**WHAT NEEDS TO BE DONE**
Copy every line below that has the word "Option" in it.

Records contained in a dataset:
■ ■ ■ ■ ■ ■ ■
-- ==== Sys2Proof/Syntax.lean ====
section
/-! DEFINITION. The commands of the block (Instr) and the shapes of their operands. A command is one step of the
part or one arrival from outside; its operands are what the outside supplies with it: which instance is meant,
what a read returned, at what device time a time limit passed. -/

namespace Sys2Proof

/-- How one access can fail (Table 10.4, values 0x01 to 0x10, and the NVMe rows of Table 03.4). -/
inductive AccFail where
  | ats | hostAbort | hostTimeout | poisoned | uncorrectable | extent | unpopulated | farInvalid | farRight | key
  | farUr | farCa | memError | unavailable | farTimeout | fifo | media | nvmeStatus | nvmeTimeout
deriving DecidableEq, Repr

/-- What the writes of records that a command causes meet: a completion record write and a status record write
(06 R206, R212). `none` is a write that succeeds. -/
structure Wr where
  comp : Option AccFail := none
  status : Option AccFail := none
deriving DecidableEq, Repr

/-- What a poll or chase read returned (06 R198). Of a ring in local placement the byte is the HBM's. -/
inductive ReadByte where
  | ok (b : Byte)
  | fail (why : AccFail)
deriving DecidableEq, Repr

/-- What an entry read returned (06 R198). Of a ring in local placement the bytes are the HBM's. -/
inductive ReadBytes where
  | ok (bs : List Byte)
  | fail (why : AccFail)
deriving DecidableEq, Repr

/-- What a read of a context record, or of a translation leaf, found (05 R156, 12 R362). -/
inductive RecordRead where
  | good                -- no error
  | bad                 -- an uncorrectable error; the other copy is good
  | shadowBad           -- an uncorrectable error in the shadow entry alone
  | lost (owned : Bool) -- both copies are uncorrectable; `owned`: the lodge names the owner
deriving DecidableEq, Repr

/-- What an admin command's own memory accesses met (07 R219 ADDRESS): the HOST bytes it read, or a failure. -/
structure AdminRead where
  host : List Byte := []
  fail : Bool := false
deriving DecidableEq, Repr

/-- What the NVMe controller answered to the Identify commands of ATTACH-NAMESPACE (07 R233, 12 R368). -/
inductive IdentifyAnswer where
  | silent
  | inactive
  | ok (blocks blockSize metadata : Nat) (conventional : Bool)
deriving DecidableEq, Repr

/-- The tag of a context's request: the context and the bib it had (05 R162, R175). -/
structure CtxTag where
  ctx : Nat
  bib : Byte
deriving DecidableEq, Repr

/-- A write of a function's power register: the state, and PME_En (06 R214). -/
structure PowerWrite where
  d0 : Bool
  pmeEn : Bool
deriving DecidableEq, Repr

/-- The answer to one outstanding access: data, or a failure of a read or of a write (03 R86); a translation may let a command
read and not write. -/
inductive Answer where
  | data (bs : List Byte)
  | fail (why : AccFail) (write : Bool)
deriving DecidableEq, Repr

/-- Who has requests outstanding: a context's command, a ring channel or a register channel of a mover. -/
inductive Requester where
  | ctx (n : Nat)
  | ring (blk m c : Nat)
  | reg (blk m j : Nat)
deriving DecidableEq, Repr

/-- One register access: by the host in the control window of a function (06 R185), or by a supervisor core at an
address of the supervisor data address map (Table 09.3). -/
inductive RegAccess where
  | host (fn off width : Nat) (v : W64)
  | supervisor (addr width : Nat) (v : W64)
deriving DecidableEq, Repr

/-- An access through the local memory window (06 R192, Table 06.1). -/
inductive LmwOp where
  | read (n : Nat)
  | write (bs : List Byte)
  | fetchAdd (size : Nat) (v : Nat)
  | swap (size : Nat) (v : Nat)
  | cas (size : Nat) (cmp new : Nat)
deriving DecidableEq, Repr

/-- Which mask the host cleared, or that it set MSI-X Enable (06 R213). -/
inductive MaskClear where
  | vector (v : Nat)
  | function
  | enable
deriving DecidableEq, Repr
■ ■ ■ ■ ■ ■ ■
**TASK ANSWER**
  comp : Option AccFail := none
  status : Option AccFail := none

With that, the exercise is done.